BACKGROUND. Tuberculosis (TB) is a significant contributor to the international and national burden of disease. Global estimates suggest that there were 10.4 million new cases of TB in 2015. Children accounted for ~10% of these cases, although in South Africa (SA) this figure is thought to be higher. Despite clear evidence that isoniazid preventive therapy (IPT) can reduce the risk of progression from TB infection to disease in TB contacts, IPT has been poorly implemented in SA national TB control programmes.
OBJECTIVES. To determine current practices regarding the identification and management of child contacts (<5 years of age) at a primary care clinic in the Nelson Mandela Bay Health District, Eastern Cape Province, SA.
METHODS. A cross-sectional descriptive study was conducted using a retrospective record review of infectious TB index patients aged >15 years. Folders of index patients with bacteriologically confirmed pulmonary TB, who started TB treatment between 21 October 2011 and 28 February 2014, were included. A sample size of 246 child contacts was required to obtain adequate power. A 95% confidence interval (CI) was used to determine statistically significant results.
RESULTS. Index patient records (N=491) were assessed and 261 child contacts identified. In a high percentage of index patient folders (87.5%; n=430), contacts were documented, although only 0.53 child contacts were identified per index patient. Of the 261 child contacts identified, 184 (70.5%) were screened for TB, 2 started TB treatment and 108/184 (58.7%) started IPT. For the remaining 74 (40.2%) children, there was no documentation of further management. Only 4 (3.7%) children completed the 24-week IPT course. Male patients reported fewer child contacts (
χ2 =7.31; p=0.01; odds ratio (OR) 0.6; 95% CI 0.42 - 0.86) and were less likely to bring contacts for screening (χ2=8.98; p=0.003; OR 0.41; 95% CI 0.24 - 0.72). Retreatment index patients were also less likely to bring contacts for screening (χ2=6.37; p=0.01; OR 0.45; 95% CI 0.25 -0.81) and those who were screened were less likely to initiate IPT (χ2=4.05; p=0.04; OR 0.54; 95% CI 0.3 - 0.95).
CONCLUSION. Despite contacts being well documented, child contacts were poorly identified. The fall-out of children at each step from identification to IPT completion was unacceptably high. Contacts of male patients and retreatment index patients were at greater risk of poor management. Recommendations to improve IPT delivery at national and local level include a review of the national IPT guidelines, considering the relative success of shorter courses of TB prophylaxis, the use of standardised IPT stationery, staff training and the involvement of community health workers in contact management.


 

 

Tuberculosis (TB) is a significant contributor to the international and national burden of disease. In 2015, there were an estimated 10.4 million new cases of TB globally; South Africa (SA) ranked among the top six countries, accounting for 60% of the total number of new cases.[1] Although SA managed to curb its TB incidence to 860/100 000 in 2013,[2] TB in the Nelson Mandela Bay Health District (NMBHD) remains rampant, with an incidence of 949.3/100 000.[3] It has consequently been identified as one of four TB crisis districts in the country.[4] The burden of childhood TB is substantial. The World Health Organization (WHO) estimates that childhood TB accounts for ~10% of the total number of TB cases worldwide, although in high-burden areas the incidence has been shown to be significantly higher.'21 In the past, childhood TB has been overlooked as a health priority. The focus of global public health campaigns to control TB has been to reduce transmission by early case-finding and treatment of highly infectious patients.[5] As children often have paucibacillary TB, their risk of transmission is low and, thus, they have largely gone unnoticed.
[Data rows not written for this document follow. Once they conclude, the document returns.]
/-- The answer of a block, by its code of R351, to an entry into state `t`. A block whose domain is off accepts. -/
def blockAnswer (s : State) (t b : Nat) : Answer :=
  let off := deepSleep s
  match b with
  | 0 => if !off && (List.finRange 8).any (fun n => s.well[n].load.isSome || s.well[n].switch.isSome) then .delay 5 else .accept
  | 1 => if decide (pwrState s ≤ 1) && s.flag R.FEC_PROFILE F.FEC_PROFILE_BUSY then .refuse 6 else .accept
  | 6 => if decide (3 ≤ t) && !off && keepersBusy s then .delay 2 else .accept
  | 9 => if decide (3 ≤ t) && !off && s.flag R.CIS_STATUS F.CIS_STATUS_ZERO_BUSY then .refuse 3 else .accept
  | 10 => if stFlag s F.BOOT_STAGE_STATUS_SWITCH_BUSY then .refuse 1 else .accept
  | 11 => if !off && (List.range 8).any (fun n => s.flag (R.LINE_CAL_STATUS n) F.LINE_CAL_STATUS_RUNNING) then .delay 4
          else .accept
  | 12 => if (List.finRange 5).any (fun r => s.region[r].reacting) then .delay 7 else .accept
  | _ => .accept

/-- A refusal (R351): the entry is abandoned, recorded and journalled, and the holdoff runs. -/
def entryRefuse (reason block : Nat) (s : State) : State :=
  let s := (entryAbandon s).setFld R.PWR_STATUS F.PWR_STATUS_REASON reason
  let s := s.setFld R.PWR_STATUS F.PWR_STATUS_BLOCK block
  let s := s.setFld R.PWR_STATUS F.PWR_STATUS_HOLDOFF 1
  let s := s.addSat R.PWR_CNT F.PWR_CNT_REFUSALS 1
  let s := s.setFld R.PWR_STATUS F.PWR_STATUS_REFUSED 1
  s.journal 434 (s.reg R.PWR_STATUS).toNat

/-- The block codes of R351. -/
def blockCodes : List Nat := List.range 13

/-- The first refusal among the answers, if there is one. -/
def firstRefusal (s : State) (t : Nat) : Option (Nat × Nat) :=
  blockCodes.findSome? fun b => match blockAnswer s t b with | .refuse r => some (r, b) | _ => none

/-- The blocks that delay. -/
def delaying (s : State) (t : Nat) : List (Nat × Nat) :=
  (blockCodes.filter fun b => match blockAnswer s t b with | .delay _ => true | _ => false).map fun b => (b, 1)

/-- The conditions of R348 for starting an entry. -/
def entryAllowed (s : State) : Bool :=
  pwrFlag s F.PWR_STATUS_DP_IDLE && decide (pwrState s < sleepTarget s) && !pwrFlag s F.PWR_STATUS_HOLDOFF &&
  levelWakes s == 0 && !s.pwr.exiting && s.pwr.entry.isNone

/-- SLEEP_ENTRY_START (R348, R350 steps 1 and 2): every block is asked and answers. -/
def entryStart (s : State) : State :=
  if entryAllowed s then
    let t := sleepTarget s
    match firstRefusal s t with
    | some (r, b) => entryRefuse r b s
    | none =>
      (modPwr (fun p => { p with entry := some { target := t, delays := delaying s t } }) s).setFld
        R.PWR_STATUS F.PWR_STATUS_ENTERING 1
  else s
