-- ==== Sys2Proof/Machine/Reset.lean ====
section
/-!
DEFINITION. Resets: what a hold keeps and what a cold start clears (R274, R295, R370, R377, R389, R390, R412, R426).
-/
namespace Sys2Proof.Machine

/-- The register is served from the always-on island and keeps its value while the other domains are held in reset (R15,
R389). The time-of-day registers report a unit that is reset. -/
def aonReg (key : Nat) : Bool :=
  let a := key % 0x100000000
  decide (a < 0x20000) || (decide (0x50000 ≤ a) && decide (a < 0x100000)) ||
  (decide (a < 0x100000 ∨ 0x200000 ≤ a) && (match specAt a with | some r => r.aon | none => false))

/-- REFCLK is out of its limits and has not come back (R245). -/
def refGone (s : State) : Bool := refLost s && !s.tod.refBack

/-- What a hold keeps of the time-of-day unit: its counters (R220). -/
def todKept (t : TodSt) : TodSt := { a := t.a, b := t.b, refBack := t.refBack, ringPeriod := t.ringPeriod }

/-- The status of a unit that a reset has just cleared still shows a lost REFCLK, on which it runs no further (R245). -/
def refKept (old s : State) : State :=
  if refLost old then
    (s.setFld R.TOD_STATUS F.TOD_STATUS_REFCLK_LOST 1).setFld R.TOD_STATUS F.TOD_STATUS_DEGRADED 1
  else s

/-- Every domain but the always-on island is held in reset, and the power state machine restarts in Active with DP_IDLE = 0
(R357, R370 and step 3 of R389). A burn, an update and a monitor calibration are abandoned (R295, R390); the permission windows stand with
the CHIP registers. -/
def domainReset (s : State) : State :=
  let s := burnAbandon s
  let off := forLanes (fun n s => { s with light := vmod s.light n fun l => { l with settled := false, muted := true } }) s
  let s := refKept s { off with
    regs := s.regs.filter (fun x => aonReg x.1), act := s.act.filter (fun x => aonReg x.1),
    tod := todKept s.tod,
    region := Vector.replicate 5 {}, blocks := [], well := Vector.replicate 8 {}, line := Vector.replicate 8 {},
    rx := Vector.replicate 8 {}, sig := Vector.replicate 8 {}, frm := Vector.replicate 8 {}, cores := [], atlas := Vector.replicate 8 {},
    seepLn := Vector.replicate 8 {}, seep := {}, host := {}, cis := {}, pumps := {}, stagedPumps := {}, rpr := [],
    mbx := Vector.replicate 3 {}, kic := {}, mon := {}, boot := { perm := s.boot.perm },
    pwr := { wakeN := s.pwr.wakeN } }
  let s := s.setFld R.PWR_STATUS F.PWR_STATUS_STATE 0
  let s := (s.setFld R.PWR_STATUS F.PWR_STATUS_ENTERING 0).setFld R.PWR_STATUS F.PWR_STATUS_HOLDOFF 0
  let s := setDpIdle 0 s
  lenUpdate (s.setFld R.MON_STATUS F.MON_STATUS_CAL_BUSY 0)

/-- The state at step 1 of a cold start: every register at its reset value, but for VENTED and VENTS, which only RESET_N clears,
and the journal's index; the journal, the fuses, the pins and the time-of-day counters stay, and RESET_N starts the counters
at 0 (R220, R377, R389). The queue of commands is outside the block. -/
def coldState (hard : Bool) (s : State) : State :=
  let s := burnAbandon s
  let clean : State := {
    mem := s.mem, now := s.now, freeCtr := s.freeCtr, jq := s.jq, jLostPend := s.jLostPend,
    tod := if hard then { refBack := s.tod.refBack, ringPeriod := s.tod.ringPeriod } else todKept s.tod,
    txdisHigh := s.txdisHigh, txdisOk := s.txdisHigh && s.txdisOk, vent := s.vent, inReset := s.inReset, rails := s.rails,
    fuse := s.fuse, pwr := { wakeN := s.pwr.wakeN },
    saf := { mirror := s.saf.mirror, railSince := s.saf.railSince, railOk := s.saf.railOk, supplyHold := s.saf.supplyHold },
    thm := if s.vent then { coolSince := s.thm.coolSince } else {},
    sec := { instr := s.sec.instr, cells := s.sec.cells, driven := s.sec.driven },
    resp := s.resp, pending := s.pending }
  let clean := clean.setReg R.SAF_JNL_INDEX (s.reg R.SAF_JNL_INDEX)
  let clean := clean.setFld R.SEC_DBG_STATUS F.SEC_DBG_STATUS_SCAN_ACTIVE (b2n s.sec.driven)
  let clean := if hard then clean
    else (clean.setFld R.THM_STATUS F.THM_STATUS_VENTED (s.fld R.THM_STATUS F.THM_STATUS_VENTED)).setFld
      R.THM_CNT F.THM_CNT_VENTS (s.fld R.THM_CNT F.THM_CNT_VENTS)
  lenUpdate (refKept s clean)

/-- RESET_ASSERT: RESET_N has been low for 1 µs (R426). The device is held in reset; a vent hold goes on (R390). -/
def resetAssert (s : State) : State := lenUpdate { coldState true { s with inReset := true } with inReset := true }

/-- BOOT_RESTART: a write of RESTART begins a cold start (R274). -/
def bootRestart (s : State) : State := coldState false s

/-- VENT_COOLDOWN_EXPIRY: every valid sensor has been below 100 °C for 10 s, so the vent restart begins; with RESET_N low only
the hold ends (R389, R390). -/
def ventCooldown (s : State) : State :=
  if s.vent && s.thm.coolSince.isSome then
    let s := { s with vent := false }
    if s.inReset then s else coldState false s
  else s

/-- SUPPLY_RESTART: a rail has stayed out of its window for 100 µs (R370). Below VDD_AON's window the whole device is reset, and
the journal holds what `lost` says. A rail that is out while RESET_N is low has no such effect (R425). -/
def supplyRestart (lost : Option AonLoss) (s : State) : State :=
  if s.inReset ∨ s.rails = 0 then s
  else if bitOf s.rails 1 then
    let s := coldState true { s with jq := [], jLostPend := 0 }
    match lost with
    | none => s
    | some l =>
      let s := s.clearBytes 0x1400000 0x14FFFFF
      let s := l.bytes.foldl (fun (s : State) (x : Nat × Nat) => s.setByte (0x1400000 + x.1 % 0x100000) (BitVec.ofNat 8 x.2)) s
      s.setReg R.SAF_JNL_INDEX (word l.next)
  else if s.saf.supplyHold then s
  else domainReset { s with saf := { s.saf with supplyHold := true } }

/-- SUPPLY_RESTART_RECOVER: every rail has been in its window for 10 ms, so a cold start begins. -/
def supplyRecover (s : State) : State :=
  if s.saf.supplyHold && s.rails == 0 then
    let s := { s with saf := { s.saf with supplyHold := false } }
    if s.inReset then s else coldState false s
  else s

end Sys2Proof.Machine
end

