-- ==== Sys2Proof/Machine/Fabric.lean ====
section
/-!
DEFINITION. Accesses through the register fabric (R307 of spec/12_host_access.md), the error registers of the ports (R328), the
answers, and what follows every command.
-/
namespace Sys2Proof.Machine

/-- A read of `size` bytes at `a` as the requester: its code, its data and the state. A read that does not complete gives 0. -/
def busRead (o : Origin) (a size : Nat) (s : State) : Code × Nat × State :=
  match accessCode s o a size none false with
  | some c => (c, 0, s)
  | none =>
    let b := wordAddr (aliased a)
    if inAperture a then cisLoad (CisReq.bus o).code o.isHost a size .none s
    else if inJournal b then (.ok, s.bytesNat (aliased a) size, s)
    else
      let (c, w, s) := regRead o b (inAlias a) s
      (c, w.toNat / 2 ^ (8 * (a % 4)) % 2 ^ (8 * size), s)

/-- A write of the cistern that its requester may make; one that reaches the staging area undoes its verification (R291). -/
def aperturePut (host : Bool) (a k v : Nat) (s : State) : Code × State :=
  let staged := inSlot (stagingBase s) a
  let (c, s) := cisSave host a k v s
  (c, if c = .ok ∧ staged then stageWritten s else s)

/-- A write of `size` bytes at `a` as the requester; `group` says that a group write brought it. -/
def busWrite (o : Origin) (a size : Nat) (w : Word) (group : Bool) (s : State) : Code × State :=
  match accessCode s o a size (some w) group with
  | some c => (c, s)
  | none =>
    if inAperture a then aperturePut o.isHost a size w.toNat s
    else regWrite o a w s

/-! ### Error registers (R328) -/

/-- Records a code in CHIP_PORT_ERRp: the first since ERR was cleared with its address, and the latest. -/
def recordErr (p : Fin 3) (c : Code) (a : Nat) (s : State) : State :=
  if c = .ok then s
  else
    let e := R.CHIP_PORT_ERR p
    let s := if s.flag e F.CHIP_PORT_ERR_ERR then s
      else (s.setFld e F.CHIP_PORT_ERR_FIRST_CODE c.num).setFld (R.CHIP_PORT_ADDR p) F.CHIP_PORT_ADDR_ADDR a
    let s := s.setFld e F.CHIP_PORT_ERR_LAST_CODE c.num
    (s.addSat e F.CHIP_PORT_ERR_COUNT 1).raise1 e F.CHIP_PORT_ERR_ERR (9 + p)

/-- A partial word was discarded (R302, R304). -/
def recordPartial (p : Fin 3) (a : Nat) (s : State) : State :=
  recordErr p .width a (s.setFld (R.CHIP_PORT_ERR p) F.CHIP_PORT_ERR_PARTIAL 1)

/-- The code of an access of a host port is recorded; those of keepers and of Port J are not. -/
def recordFor (o : Origin) (c : Code) (a : Nat) (s : State) : State :=
  match o with
  | .portS => recordErr 0 c a s
  | .portI => recordErr 1 c a s
  | .portF => recordErr 2 c a s
  | _ => s

/-! ### Answers -/

/-- What a requester's last transfer returned. -/
def respond (o : Origin) (l : List Resp) (s : State) : State := { s with resp := s.resp.set o.idx l }

/-- The fabric grants an access to a requester; grants in a row count while another requester waits (R27). Port J is granted as Port S,
whose front end it uses (R405). -/
def fabricGrant (o : Origin) (others : Bool) (s : State) : State :=
  let o := if o = .portJ then .portS else o
  modPort (fun p => { p with
    grantTo := some o, grantRun := if others then (if p.grantTo = some o then p.grantRun else 0) + 1 else 0 }) s

/-- A word of Port S or Port I waits in its queue. -/
def wordsWait (s : State) : Bool := !s.port.qS.isEmpty || !s.port.qI.isEmpty

/-- The queue of Port S or of Port I. -/
def portQueue (i3c : Bool) (s : State) : List Posted := if i3c then s.port.qI else s.port.qS

/-- Replaces it. -/
def setQueue (i3c : Bool) (q : List Posted) (s : State) : State :=
  if i3c then modPort (fun x => { x with qI := q }) s else modPort (fun x => { x with qS := q }) s

/-- The requester of a queue. -/
def queueOrigin (i3c : Bool) : Origin := if i3c then .portI else .portS

/-- The word at the head of a queue is performed, and its code recorded (R301); `others` says that another requester waits. -/
def postedOne (i3c others : Bool) (s : State) : State :=
  match portQueue i3c s with
  | [] => s
  | w :: rest =>
    let (c, s) := busWrite (queueOrigin i3c) w.addr 4 (word w.data) w.group (fabricGrant (queueOrigin i3c) others (setQueue i3c rest s))
    recordFor (queueOrigin i3c) c w.addr s

/-- The ports whose queued words wait for the fabric. -/
def queued (s : State) : List Origin :=
  (if s.port.qS.isEmpty then [] else [.portS]) ++ (if s.port.qI.isEmpty then [] else [.portI])

/-- The requester that the fabric grants next of those that wait (R27): the first in the fixed order, but another once the one last served
has received 8 grants in a row while another waited. -/
def fabricNext (s : State) (wait : List Origin) : Option Origin :=
  let l := [Origin.portS, .portI, .portF, .k0, .k1, .k2].filter (wait.contains ·)
  let full := decide (8 ≤ s.port.grantRun)
  let free := l.filter fun o => !(full && s.port.grantTo == some o)
  match free with
  | o :: _ => some o
  | [] => l.head?

/-- The fabric grants an access to a word that waits in a queue. -/
def queuedGrant (s : State) : State :=
  match fabricNext s (queued s) with
  | some .portS => postedOne false (!s.port.qI.isEmpty) s
  | some .portI => postedOne true (!s.port.qS.isEmpty) s
  | _ => s

/-- The requester as the fabric sees it: Port J uses the front end of Port S (R405). -/
def fabricAs (o : Origin) : Origin := if o = .portJ then .portS else o

/-- Up to `k` words that wait go before an access of the requester, until the fabric grants its own (R27). -/
def fabricWait (o : Origin) : Nat → State → State
  | 0, s => s
  | k + 1, s =>
    match fabricNext s (fabricAs o :: queued s) with
    | some .portS => if s.port.qS.isEmpty then s else fabricWait o k (postedOne false (fabricAs o != .portS || !s.port.qI.isEmpty) s)
    | some .portI => if s.port.qI.isEmpty then s else fabricWait o k (postedOne true (fabricAs o != .portI || !s.port.qS.isEmpty) s)
    | _ => s

/-- An access of the requester comes to its grant: words that wait and come first in the fabric's order are performed, those of the
requester's own queue among them (R27, R300, R301). -/
def fabricTurn (o : Origin) (s : State) : State := fabricWait o (s.port.qS.length + s.port.qI.length) s

/-- An access that nothing forbids meets a target that gives no response within 10 µs (R311): `silent` lists the addresses of such
targets. -/
def unanswered (silent : List Nat) (o : Origin) (a : Nat) (w : Option Word) (s : State) : Bool :=
  silent.contains a && (accessCode s o a 4 w false).isNone

/-- A read and a write that wait for their turn, of the requester `g` at the fabric with the permissions of `o`, and take their grant. -/
def turnRead (silent : List Nat) (g o : Origin) (a : Nat) (s : State) : Code × Nat × State :=
  let s := fabricTurn g s
  let (c, d, t) := if unanswered silent o a none s then (.timeout, 0, s) else busRead o a 4 s
  (c, d, fabricGrant g (wordsWait s) t)
def turnWrite (silent : List Nat) (g o : Origin) (a : Nat) (w : Word) (s : State) : Code × State :=
  let s := fabricTurn g s
  let (c, t) := if unanswered silent o a (some w) s then (.timeout, s) else busWrite o a 4 w false s
  (c, fabricGrant g (wordsWait s) t)

/-- What a requester's granted access returned, in the state that the access left. -/
def answer (old : State) (o : Origin) (r : Resp) (s : State) : State := respond o [r] (fabricGrant o (wordsWait old) s)

/-- A single write that has its turn, recorded and answered. -/
def writeNow (o : Origin) (a size : Nat) (w : Word) (s : State) : State :=
  let (c, t) := busWrite o a size w false s
  answer s o { code := c } (recordFor o c a t)

/-- A single write, once it is its turn. -/
def writeAs (o : Origin) (a size : Nat) (w : Word) (s : State) : State := writeNow o a size w (fabricTurn o s)

/-- A single read that has its turn, recorded and answered. -/
def readNow (o : Origin) (a size : Nat) (s : State) : State :=
  let (c, d, t) := busRead o a size s
  answer s o { code := c, data := d } (recordFor o c a t)

/-- A single read, once it is its turn. -/
def readAs (o : Origin) (a size : Nat) (s : State) : State := readNow o a size (fabricTurn o s)

/-- The word that leaves a register's stored fields as they stand when it is written: sets nothing and clears nothing. -/
def keepWord (s : State) (a : Nat) : Word :=
  match specAt a with
  | none => 0
  | some r => r.flds.foldl (fun w f => match f.ty with | .rw | .rwl => f.put w (s.fld a f) | _ => w) 0

/-- A write of one field: the register's other stored fields are written with what they hold. -/
def writeFld (o : Origin) (a : Nat) (f : Fld) (v : Nat) (s : State) : State := writeAs o a 4 (f.put (keepWord s a) v) s

/-- A word with a command bit set. -/
def withBit (f : Fld) (w : Word) : Word := f.put w 1

/-- A masked write of bit `n` of each field named. -/
def maskedBits (bits : Nat) (on : Bool) : Word := word (bits * 65536 + (if on then bits else 0))

/-! ### What follows every command -/

/-- A keeper serves the mailboxes of a port (R321, R331): Port F's in every power state, the others' while K0 and K1 are powered,
and none while the Keep region restarts (R36). -/
def mbxServed (s : State) (p : Fin 3) : Bool :=
  !regionBusy s .keep && (p == 2 || islandsOn s) && (List.finRange 3).any (fun k => pairServes s k)

/-- The keeper that serves a port's mailbox: its home, or its donor, or the one that remains (R331). -/
def servingKeeper (s : State) (p : Fin 3) : Fin 3 :=
  let l : List (Fin 3) := if p = 2 then [2, 1, 0] else [0, 1, 2]
  (l.find? fun k => pairServes s k).getD (if p = 2 then 2 else 0)

/-- Replies that wait are posted as soon as the outbound mailbox is empty (R321, R327). -/
def repliesPost (s : State) : State := (List.finRange 3).foldl (fun s p => when (mbxServed s p) (mbxPostNext p) s) s

end Sys2Proof.Machine
end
The burden of childhood TB can be greatly reduced by active contact tracing and diligent prescribing of chemoprophylaxis to patients in whom active TB has been excluded.[6] The rationale behind contact screening is twofold. Firstly, it provides TB preventive therapy to high-risk individuals, such as young children and HIV-infected individuals. Secondly, it actively traces contacts who have TB and treats them appropriately.[7] A 6 - 9-month course of isoniazid preventive therapy (IPT) can diminish the risk of developing TB disease by two-thirds; with good compliance this benefit may be increased to almost 90%.[8] The National Department of Health (NDoH) has developed TB control programme guidelines for the management of child contacts (Fig. 1). Since 2008, these guidelines have recommended a symptom-based screening approach that does not require a skin test or chest radiograph in an asymptomatic child, as recommended in earlier guidelines.[9]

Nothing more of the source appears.